The students come from a variety of communities, explained Flight Commander and Training Manager Air Force Captain Adam Lohn, all with the need to obtain a G-rating before they can advance in their flight training programs. Typically, those that require initial acceleration training – up to 7.5Gs – are those pilots transitioning from T6 primary trainers to T38 jet aircraft. Those that require advanced acceleration training – up to 9Gs – are progressing to more high-performance jet fighters, such as the F15 C and D models, the F16, F22 and F35. One of the cockpit modules is configured for the F16 only, while another can be reconfigured to replicate the cockpit of any of the other jet fighter aircraft at an unclassified level.

Straining Training

The goal for the students is to master the physical Anti-G Straining Maneuver (AGSM) critical for them to avoid the dreaded G-induced loss of consciousness (G-LOC) condition, which can cause pilots to black out and possibly lose control of the aircraft. And master it they must in order to achieve their required G-qualifications. According to Lohn, how long it takes for pilots to achieve their goal depends on how many days – up to three, or a maximum of 72 hours – it takes them to learn the technique and demonstrate that they have indeed mastered it. Most (96 percent) satisfactorily complete their training by the first day.

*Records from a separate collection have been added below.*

/-- An imm8 of a 2-bit operation above six bits (R196, R197). -/
def opImm8 (o : BitVec 2) (v : BitVec 6) : BitVec 8 := BitVec.ofNat 8 (o.toNat * 64 + v.toNat)

/-- An imm32 of a 2-bit operation above thirty bits (R196, R197). -/
def opImm32 (o : BitVec 2) (v : BitVec 30) : BitVec 32 := BitVec.ofNat 32 (o.toNat * 2 ^ 30 + v.toNat)

/-- The continuation of LOOP and PIPE START (R203, R205). -/
def tripCont (src : BitVec 2) (k : BitVec 3) (trip : BitVec 8) (off : BitVec 19) : BitVec 32 :=
  BitVec.ofNat 32 (src.toNat * 2 ^ 30 + k.toNat * 2 ^ 27 + trip.toNat * 2 ^ 19 + off.toNat)

/-- The continuation of an atomic (R213). -/
def atomicCont (opc : BitVec 4) (sc : BitVec 3) (ord size : BitVec 2) (ft : BitVec 4) : BitVec 32 :=
  BitVec.ofNat 32 (opc.toNat * 2 ^ 28 + sc.toNat * 2 ^ 25 + ord.toNat * 2 ^ 23 + size.toNat * 2 ^ 21 +
    ft.toNat * 2 ^ 17)

/-- The words of an instruction: the first slot and, for a 64-bit instruction, its continuation (R162 to R174);
none for a row that is a step of another agent. -/
def encode (i : Instr) : Option (BitVec 32 × Option (BitVec 32)) :=
  let one (w : BitVec 32) : Option (BitVec 32 × Option (BitVec 32)) := some (w, none)
  let two (w k : BitVec 32) : Option (BitVec 32 × Option (BitVec 32)) := some (w, some k)
  let p (v : BitVec 4) : BitVec 6 := v.setWidth 6
  let q (v : BitVec 3) : BitVec 6 := v.setWidth 6
  let u (v : BitVec 1) : BitVec 2 := v.setWidth 2
  let m5 (v : BitVec 5) (s : BitVec 3) : BitVec 8 := BitVec.ofNat 8 (v.toNat * 8 + s.toNat)
  let m29 (v : BitVec 29) (s : BitVec 3) : BitVec 32 := BitVec.ofNat 32 (v.toNat * 8 + s.toNat)
  match i with
  | .add g d a b => one (crWord 0x01 g d a b)
  | .sub g d a b => one (crWord 0x02 g d a b)
  | .mul g d a b => one (crWord 0x03 g d a b)
  | .mulh g d a b x => one (crWord 0x04 g d a b (u x))
  | .div g d a b x => one (crWord 0x05 g d a b (u x))
  | .rem g d a b x => one (crWord 0x06 g d a b (u x))
  | .and g d a b => one (crWord 0x07 g d a b)
  | .or g d a b => one (crWord 0x08 g d a b)
  | .xor g d a b => one (crWord 0x09 g d a b)
  | .andn g d a b => one (crWord 0x0A g d a b)
  | .shl g d a b => one (crWord 0x0B g d a b)
  | .shr g d a b => one (crWord 0x0C g d a b)
  | .sar g d a b => one (crWord 0x0D g d a b)
  | .min g d a b x => one (crWord 0x0E g d a b (u x))
  | .max g d a b x => one (crWord 0x0F g d a b (u x))
  | .bitc g d a k => one (crWord 0x10 g d a 0 k)
  | .addi g d a i => one (ciWord 0x11 g d a i)
  | .addiImm32 g d a i => two (ciWord 0x11 g d a 0) i
  | .logi g d a o v => one (ciWord 0x12 g d a (opImm8 o v))
  | .logiImm32 g d a o v => two (ciWord 0x12 g d a 0) (opImm32 o v)
  | .shi g d a o n => one (ciWord 0x13 g d a (opImm8 o n))
  | .shiImm32 g d a o n => two (ciWord 0x13 g d a 0) (opImm32 o (n.setWidth 30))
  | .ldi g d i => one (ciWord 0x14 g d 0 i)
  | .ldiImm32 g d i => two (ciWord 0x14 g d 0 0) i
  | .ldih g d a i => two (ciWord 0x15 g d a 0) i
  | .cmp g d a b c => one (crWord 0x16 g (p d) a b c)
  | .cmpi g d a c v => one (ciWord 0x17 g (p d) a (opImm8 c v))
  | .cmpiImm32 g d a c v => two (ciWord 0x17 g (p d) a 0) (opImm32 c v)
  | .sel g d a b x => one (crWord 0x18 g d (p a) b x)
  | .plog g d a b o => one (crWord 0x19 g (p d) (p a) (p b) o)
  | .lea g d a b h => one (crWord 0x1A g d a b h)
  | .leaImm32 g d a b h i => two (crWord 0x1A g d a b h) i
  | .br c n f => one (cbWord 0x1B c n f)
  | .jmp g a => one (crWord 0x1C g 0 a 0)
  | .call c n f => one (cbWord 0x1D c n f)
  | .ret g a => one (crWord 0x1E g 0 a 0)
  | .loop g d a src k trip off => two (ciWord 0x1F g d a 0) (tripCont src k trip off)
  | .pipeStart g a st src k trip => two (ciWord 0x20 g 0 a (st.setWidth 8)) (tripCont src k trip 0)
  | .pipeTurn g off => two (ciWord 0x20 g 0 0 0x40) (tripCont 0 0 0 off)
  | .fadd g d a b x => one (crWord 0x21 g d a b x)
  | .fmul g d a b x => one (crWord 0x22 g d a b (u x))
  | .ffma g d a b x => one (crWord 0x23 g d a b x)
  | .fcmp g d a b x => one (crWord 0x24 g (p d) a b x)
  | .fcvt g d a t x => one (crWord 0x25 g d a (p t) (u x))
  | .fdsq g d a b x => one (crWord 0x26 g d a b (u x))
  | .ld g d a i => one (ciWord 0x27 g d a (m5 i 0))
  | .ldImm32 g d a i => two (ciWord 0x27 g d a 0) (m29 i 0)
  | .ldx g d a b z => one (crWord 0x28 g d a b z)
  | .st g d a i => one (ciWord 0x29 g d a (m5 i 0))
  | .stImm32 g d a i => two (ciWord 0x29 g d a 0) (m29 i 0)
  | .lda g d a i s => one (ciWord 0x2A g d a (m5 i s))
  | .ldaImm32 g d a i s => two (ciWord 0x2A g d a 0) (m29 i s)
  | .stl g d a i s => one (ciWord 0x2B g d a (m5 i s))
  | .stlImm32 g d a i s => two (ciWord 0x2B g d a 0) (m29 i s)
  | .amo g d a b opc sc ord size => two (crWord 0x2C g d a b) (atomicCont opc sc ord size 0)
  | .amon g a b opc sc ord size => two (crWord 0x2D g 0 a b) (atomicCont opc sc ord size 0)
  | .cas g d a b sc ord size => two (crWord 0x2E g d a b) (atomicCont 0 sc ord size 0)
  | .cadd g a b sc ord ft => two (crWord 0x2F g 0 a b) (atomicCont 0 sc ord 0 ft)
  | .fence g k s => one (ciWord 0x30 g 0 0 (BitVec.ofNat 8 (k.toNat * 8 + s.toNat)))
  | .slwait g s l n => one (ciWord 0x31 g (q s) l (n.setWidth 8))
  | .slsig g s l n => one (ciWord 0x32 g (q s) l (n.setWidth 8))
  | .tlwait g a id s => two (crWord 0x33 g 0 a 0) (BitVec.ofNat 32 (id.toNat * 2 ^ 24 + s.toNat * 2 ^ 21))
  | .tlarm g a b id => two (crWord 0x34 g 0 a b) (BitVec.ofNat 32 (id.toNat * 2 ^ 24))
  | .qrd g d qq => one (crWord 0x35 g d (q qq) 0)
  | .qwr g qq b => one (crWord 0x36 g 0 (q qq) b)
  | .wfe g d => one (crWord 0x37 g d 0 0)
  | .sev g a x => one (crWord 0x38 g 0 a 0 x)
  | .fmt g a => one (crWord 0x39 g 0 a 0)
  | .safept g i => one (ciWord 0x3A g 0 0 i)
  | .safeptImm32 g i => two (ciWord 0x3A g 0 0 0) i
  | .launch g a b => one (crWord 0x3B g 0 a b)
  | .exit => one (crWord 0x3C 0 0 0 0)
  | .csr g d a x n => two (crWord 0x3D g d a 0 x) (n.setWidth 32)
  | .sysNop g => one (ciWord 0x3E g 0 0 0)
  | .sysUiret g => one (ciWord 0x3E g 0 0 1)
  | .sysPause g => one (ciWord 0x3E g 0 0 2)
  | i =>
    match i.sync?, i.ex? with
    | some (op, g, f1, f2), _ => one (crWord op g f1 f2 0)
    | none, some e => two (crWord i.exOp e.g e.f1 e.f2 e.f3 e.x) e.cont
    | none, none => none

/-- The stream of an encoded instruction (R171). -/
def wordStream (w : BitVec 32) : Stream := (opcodeStream (CR.unpack w).op.toNat).getD .control

/-- The instruction that the decoder reads from a table word: the first slot in the low 32 bits, the continuation
above it. Where the table gives the row no continuation bits, the continuation is the word of zeros if the opcode
has the 64-bit length alone. -/
def decodeTableWord (nbits w : Nat) : Option Instr :=
  let w0 := BitVec.ofNat 32 w
  let op := (CR.unpack w0).op.toNat
  let k := if 32 < nbits ∨ lengthOk op false = false then some (BitVec.ofNat 32 (w / 2 ^ 32)) else none
  match decodeSlot (wordStream w0) w0 k with
  | .ok i => some i
  | .error _ => none

end Sys2Proof
end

To do so they must convince Lohn, an aerospace physiologist who observes the students in the cockpit module from the centrifuge control room during their “flight,” that they have employed the AGSM properly a number of times during the training session. Although the students are taught the AGSM early on in their initial flight curricula, it is quite another thing to demonstrate it properly in a sustained high-G environment. Their first exposure is at Wright-Patt during their first seven days of initial training, but this is not as thorough as the real test they will undergo during the high-G training course in the centrifuge.

“During training, we do not medically monitor students in any way at all,” Lohn explained. “We just monitor them in person as a physiologist and as a medical observer for safety. What I am looking for when the students are spinning is a light-loss test – in other words, the level of light vision lost because of not maintaining proper blood pressure at the cranial level while attempting to perform the AGSM. I am also looking to see if they executed the mechanics of the AGSM properly. They are measured on a Pass-Fail scale, which is determined on how they perform the AGSM.”

In addition to providing improved acceleration training overall by increasing realism with the new centrifuge, the combination of the G-vectoring capability and the semi-panoramic display also help to reduce the number of motion sickness cases among the students by reducing vestibular disturbances that can lead to such sickness, “something that is huge,” Lohn added. These capabilities will also allow the School of Aerospace Medicine physiologists to begin conducting negative-G research, which they have not been able to do with previous centrifuge systems.

Researching Unexplained Events

School of Aerospace Medicine Program Manager Scott Fleming outlined additional research that the physiologists hope to conduct in the research cockpit module in addition to the negative-G investigations. These include looking into unexplained physiological events that have taken place in operational aircraft in the recent past, including oxygen-deprivation problems across several types of Air Force and Navy jet fighters.

Of course, any potential solutions to such problems must be tested in helmets, masks and sometimes G-suits in a high-G environment. Fleming explained that the Navy does not have its own centrifuge, so the Wright-Patterson AFB School of Aerospace Medicine is conducting high-G research for the Navy, particularly for the Naval Air System Command (NAVAIR).

“Anytime that we make a modification to these systems that are involved, they need to bring them back to the centrifuge and revalidate that the system will function properly in that high-G environment,” Fleming explained.